Task description.
Return exactly the span of lines in the following data that opens with the line containing "nbits) s = .next t" and closes with the line containing "nbits + 1) % 256)". Include nothing else.

[Saved data entries]
"""

/-- R134: `SETMLEN` sets the message length, or raises `MemRange` above `MSIZE`; it does not touch `MEM`. -/
def Obligations.SetmlenSetsTheLength : Prop :=
  ∀ (n : Nat) (s : State),
    (n > 4096 → exec (.setmlen n) s = .next (raisedState .memRange (.setmlen n) s))
      ∧ (n ≤ 4096 → ∃ t, exec (.setmlen n) s = .next t ∧ t.mlen.toNat = n ∧ sameBut (fun p => p = .mlen) s t)

/-! Bit primitives (40_bit_primitives.md). -/

/-- R60: `GETBIT` puts `floor(V[va][pos] / 2^idx) mod 2` in `T`; `idx` is tested before `pos`. -/
def Obligations.GetbitReadsOneBit : Prop :=
  ∀ (va : VReg) (pos idx : Nat) (s : State),
    (idx ≥ 8 → exec (.getbit va pos idx) s = .next (raisedState .indexOutOfRange (.getbit va pos idx) s))
      ∧ (idx < 8 → pos ≥ (readV s va).length →
          exec (.getbit va pos idx) s = .next (raisedState .invalidArgument (.getbit va pos idx) s))
      ∧ (idx < 8 → pos < (readV s va).length → ∃ t, exec (.getbit va pos idx) s = .next t
          ∧ (t.t = true ↔ byteNat (readV s va) pos / 2 ^ idx % 2 = 1) ∧ sameBut (fun p => p = .t) s t)

/-- R61: `SETBIT` replaces one bit of one byte and keeps the other seven bits, the other bytes and the length. -/
def Obligations.SetbitReplacesOneBit : Prop :=
  ∀ (vd : VReg) (pos idx : Nat) (b : Bool) (s : State),
    (idx ≥ 8 → exec (.setbit vd pos idx b) s = .next (raisedState .indexOutOfRange (.setbit vd pos idx b) s))
      ∧ (idx < 8 → pos ≥ (readV s vd).length →
          exec (.setbit vd pos idx b) s = .next (raisedState .invalidArgument (.setbit vd pos idx b) s))
      ∧ (idx < 8 → pos < (readV s vd).length → ∃ t, exec (.setbit vd pos idx b) s = .next t
          ∧ (readV t vd).length = (readV s vd).length
          ∧ (∀ j, j ≠ pos → (readV t vd)[j]? = (readV s vd)[j]?)
          ∧ ((readV t vd).getD pos 0).getLsbD idx = b
          ∧ (∀ m, m ≠ idx → ((readV t vd).getD pos 0).getLsbD m = ((readV s vd).getD pos 0).getLsbD m)
          ∧ sameBut (fun p => p = .v vd) s t)

/-- R62, R63: `LSH` shifts the whole sequence by one bit, a carry going into the neighbouring byte toward the most
significant end (Left) or away from it (Right), the vacated bit 0; it never raises and `T` keeps its value. -/
def Obligations.LshShiftsByOneBit : Prop :=
  ∀ (vd va : VReg) (s : State),
    (∃ t, exec (.lsh vd va .left) s = .next t ∧ (readV t vd).length = (readV s va).length
        ∧ intOf (readV t vd) = 2 * intOf (readV s va) % 256 ^ (readV s va).length
        ∧ (∀ j, j + 1 < (readV s va).length → byteNat (readV t vd) j
            = 2 * byteNat (readV s va) j % 256 + byteNat (readV s va) (j + 1) / 2 ^ 7 % 2)
        ∧ (∀ j, j + 1 = (readV s va).length → byteNat (readV t vd) j = 2 * byteNat (readV s va) j % 256)
        ∧ sameBut (fun p => p = .v vd) s t)
      ∧ (∃ t, exec (.lsh vd va .right) s = .next t ∧ (readV t vd).length = (readV s va).length
        ∧ intOf (readV t vd) = intOf (readV s va) / 2
        ∧ (∀ j, j + 1 < (readV s va).length → byteNat (readV t vd) (j + 1)
            = byteNat (readV s va) (j + 1) / 2 + 128 * (byteNat (readV s va) j % 2))
        ∧ (0 < (readV s va).length → byteNat (readV t vd) 0 = byteNat (readV s va) 0 / 2)
        ∧ sameBut (fun p => p = .v vd) s t)

/-- R64, R65: `ROT` is a true rotation of the whole bit string by the count reduced modulo its length, for every count;
only the empty operand raises. The integer of a left rotation is R64's formula; a right rotation moves bit `i` to
`(i + count) mod w`. -/
def Obligations.RotRotatesTheBitString : Prop :=
  ∀ (vd va : VReg) (count : Nat) (s : State),
    (∀ d, (readV s va).length = 0 →
        exec (.rot vd va d count) s = .next (raisedState .invalidArgument (.rot vd va d count) s))
      ∧ ((readV s va).length ≠ 0 → ∃ t, exec (.rot vd va .left count) s = .next t
          ∧ (readV t vd).length = (readV s va).length
          ∧ intOf (readV t vd) = intOf (readV s va) * 2 ^ (count % (8 * (readV s va).length))
                % 2 ^ (8 * (readV s va).length)
              + intOf (readV s va) / 2 ^ (8 * (readV s va).length - count % (8 * (readV s va).length))
          ∧ (∀ i, i < 8 * (readV s va).length →
              (bitsOf (readV t vd))[i]? = (bitsOf (readV s va))[(i + count) % (8 * (readV s va).length)]?)
          ∧ sameBut (fun p => p = .v vd) s t)
      ∧ ((readV s va).length ≠ 0 → ∃ t, exec (.rot vd va .right count) s = .next t
          ∧ (readV t vd).length = (readV s va).length
          ∧ (∀ i, i < 8 * (readV s va).length →
              (bitsOf (readV t vd))[(i + count) % (8 * (readV s va).length)]? = (bitsOf (readV s va))[i]?)
          ∧ sameBut (fun p => p = .v vd) s t)

/-- R66: the laws of rotation, for every sequence that is not empty and all counts. -/
def Obligations.RotationLaws : Prop :=
  ∀ (x : Bytes) (c e : Nat), x ≠ [] →
    (∀ d, rot x 0 d = x ∧ rot x (8 * x.length) d = x ∧ rot x c d = rot x (c % (8 * x.length)) d
        ∧ (rot x c d).length = x.length ∧ (bitsOf (rot x c d)).count true = (bitsOf x).count true
        ∧ (∀ (n : Nat) (b : Byte), 0 < n → b = 0 ∨ b = 255 → rot (List.replicate n b) c d = List.replicate n b))
      ∧ rol (rol x c) e = rol x (c + e) ∧ ror (rol x c) c = x
      ∧ rol x c = ror x ((8 * x.length - c % (8 * x.length)) % (8 * x.length))

/-! Arithmetic primitives (41_arithmetic.md). -/

/-- R70, R71: `XOR` adds each bit modulo 2 with the bit of the same index, or raises on operands of two lengths. -/
def Obligations.XorAddsBitsModTwo : Prop :=
  ∀ (vd va vb : VReg) (s : State),
    ((readV s va).length ≠ (readV s vb).length →
        exec (.xor vd va vb) s = .next (raisedState .invalidArgument (.xor vd va vb) s))
      ∧ ((readV s va).length = (readV s vb).length → ∃ t, exec (.xor vd va vb) s = .next t
          ∧ (readV t vd).length = (readV s va).length
          ∧ (∀ j i, j < (readV s va).length → i < 8 → byteNat (readV t vd) j / 2 ^ i % 2
              = (byteNat (readV s va) j / 2 ^ i % 2 + byteNat (readV s vb) j / 2 ^ i % 2) % 2)
          ∧ sameBut (fun p => p = .v vd) s t)

/-- R72, R73: `INV` gives `255 - a[j]` at every byte; it never raises. -/
def Obligations.InvComplementsEveryByte : Prop :=
  ∀ (vd va : VReg) (s : State), ∃ t, exec (.inv vd va) s = .next t ∧ (readV t vd).length = (readV s va).length
    ∧ (∀ j, j < (readV s va).length → byteNat (readV t vd) j = 255 - byteNat (readV s va) j)
    ∧ sameBut (fun p => p = .v vd) s t

/-- R74, R75: `MADD` adds byte by byte without wrapping, reduces modulo `2^nbits + 1`, then keeps the low 8 bits; or
raises on operands of two lengths. -/
def Obligations.MaddAddsModuloThenNarrows : Prop :=
  ∀ (vd va vb : VReg) (nbits : Nat) (s : State),
    ((readV s va).length ≠ (readV s vb).length →
        exec (.madd vd va vb nbits) s = .next (raisedState .invalidArgument (.madd vd va vb nbits) s))
      ∧ ((readV s va).length = (readV s vb).length → ∃ t, exec (.madd vd va vb nbits) s = .next t
          ∧ (readV t vd).length = (readV s va).length
          ∧ (∀ j, j < (readV s va).length → byteNat (readV t vd) j
              = (byteNat (readV s va) j + byteNat (readV s vb) j) % (2 ^ nbits + 1) % 256)
          ∧ sameBut (fun p => p = .v vd) s t)

/-- R77, and R92's use of it: from `nbits = 9` on the modulus has no effect, so `ModCombine` is addition modulo 256;
the engine's own `nbits` is at least 32, and that of `CRND` and `VRND` at least 16. -/
def Obligations.LargeModulusIsInert : Prop :=
  (∀ (a b : Bytes) (nbits : Nat), a.length = b.length → 9 ≤ nbits →
      (∀ j, j < a.length → byteNat (modCombine a b nbits) j = (byteNat a j + byteNat b j) % 256)
        ∧ (∀ j, j < a.length → byteNat (roundF a b nbits) j
            = byteNat (rol a 9) j ^^^ (255 - (byteNat (ror b 11) j + byteNat a j) % 256)))
    ∧ (∀ s : State, Inv s → s.cfg.ready = true → 32 ≤ blockBits s.cfg)
    ∧ (∀ k x : Bytes, k.length ≠ 0 → x.length = 2 * k.length ∨ x.length = 4 * k.length → 16 ≤ 8 * x.length)

/-- R79: the laws of XOR and inverse. -/
def Obligations.XorAndInverseLaws : Prop :=
  ∀ a b : Bytes, a.length = b.length →
    xorB (xorB a b) b = a ∧ invB (invB a) = a ∧ xorB a a = zeros a.length ∧ xorB a (zeros a.length) = a
      ∧ xorB a (invB (zeros a.length)) = invB a ∧ invB (xorB a b) = xorB (invB a) b

/-! Construction and key schedule (42_key_schedule.md). -/

/-- R83 (with R82, R85): `INITR` checks the lifecycle, then the mode, then the key length; else it draws the key, then
in CBC and CFB an IV of `B` bytes, and writes the configuration, the key, the four round keys and both IV registers.
The drawn bytes are free values; the counter `draws` is the model's (log entry 2). -/
def Obligations.InitrConstructsFromADrawnKey : Prop :=
  ∀ (klen : Nat) (ft : FType) (mf : ModeField) (s : State),
    (s.cfg.ready = true → exec (.initr klen ft mf) s = .next (raisedState .badState (.initr klen ft mf) s))
      ∧ (s.cfg.ready = false → mf = .unrecognised →
          exec (.initr klen ft mf) s = .next (raisedState .invalidConfiguration (.initr klen ft mf) s))
      ∧ (s.cfg.ready = false → mf ≠ .unrecognised → keyLenRejected klen →
          exec (.initr klen ft mf) s = .next (raisedState .invalidKey (.initr klen ft mf) s))
      ∧ (s.cfg.ready = false → mf ≠ .unrecognised → ¬ keyLenRejected klen →
          ∃ t, exec (.initr klen ft mf) s = .next t
            ∧ t.cfg.ready = true ∧ t.cfg.ftype = ft ∧ t.cfg.klen.toNat = klen
            ∧ (mf = .none → t.cfg.mode = .none) ∧ (mf = .cbc → t.cfg.mode = .cbc) ∧ (mf = .cfb → t.cfg.mode = .cfb)
            ∧ t.key = randBytes s.draws klen ∧ t.key.length = klen
            ∧ (∀ i : Fin Config.nrounds, t.rk[i.val] = ror t.key (7 * i.val))
            ∧ t.ivr = t.iv0
            ∧ (mf = .none → t.iv0 = [] ∧ t.draws = s.draws + klen)
            ∧ (mf ≠ .none → t.iv0 = randBytes (s.draws + klen) ((if ft = .classic then 2 else 4) * klen)
                ∧ t.draws = s.draws + klen + (if ft = .classic then 2 else 4) * klen)
            ∧ sameBut (writesOf s (.initr klen ft mf)) s t)

/-- R84 (with R82, R85, R87): `INITK` checks the lifecycle, then the mode, then the key length; else it copies the key
and draws an IV of `B` bytes in CBC and `4*B` bytes in CFB (free values; the counter `draws` is the model's, log entry 2). -/
def Obligations.InitkConstructsFromTheGivenKey : Prop :=
  ∀ (va : VReg) (ft : FType) (mf : ModeField) (s : State),
    (s.cfg.ready = true → exec (.initk va ft mf) s = .next (raisedState .badState (.initk va ft mf) s))
      ∧ (s.cfg.ready = false → mf = .unrecognised →
          exec (.initk va ft mf) s = .next (raisedState .invalidConfiguration (.initk va ft mf) s))
      ∧ (s.cfg.ready = false → mf ≠ .unrecognised → keyLenRejected (readV s va).length →
          exec (.initk va ft mf) s = .next (raisedState .invalidKey (.initk va ft mf) s))
      ∧ (s.cfg.ready = false → mf ≠ .unrecognised → ¬ keyLenRejected (readV s va).length →
          ∃ t, exec (.initk va ft mf) s = .next t
            ∧ t.cfg.ready = true ∧ t.cfg.ftype = ft ∧ t.cfg.klen.toNat = (readV s va).length
            ∧ (mf = .none → t.cfg.mode = .none) ∧ (mf = .cbc → t.cfg.mode = .cbc) ∧ (mf = .cfb → t.cfg.mode = .cfb)
            ∧ t.key = readV s va ∧ (∀ i : Fin Config.nrounds, t.rk[i.val] = ror t.key (7 * i.val))
            ∧ t.ivr = t.iv0
            ∧ (mf = .none → t.iv0 = [] ∧ t.draws = s.draws)
            ∧ (mf = .cbc → t.iv0 = randBytes s.draws (blockBytes t.cfg) ∧ t.draws = s.draws + blockBytes t.cfg)
            ∧ (mf = .cfb → t.iv0 = randBytes s.draws (4 * blockBytes t.cfg)
                ∧ t.draws = s.draws + 4 * blockBytes t.cfg)
            ∧ blockBytes t.cfg = (if ft = .classic then 2 else 4) * (readV s va).length
            ∧ sameBut (writesOf s (.initk va ft mf)) s t)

"""

Your response.
      ∧ ((readV s va).length = (readV s vb).length → ∃ t, exec (.madd vd va vb nbits) s = .next t
          ∧ (readV t vd).length = (readV s va).length
          ∧ (∀ j, j < (readV s va).length → byteNat (readV t vd) j
              = (byteNat (readV s va) j + byteNat (readV s vb) j) % (2 ^ nbits + 1) % 256)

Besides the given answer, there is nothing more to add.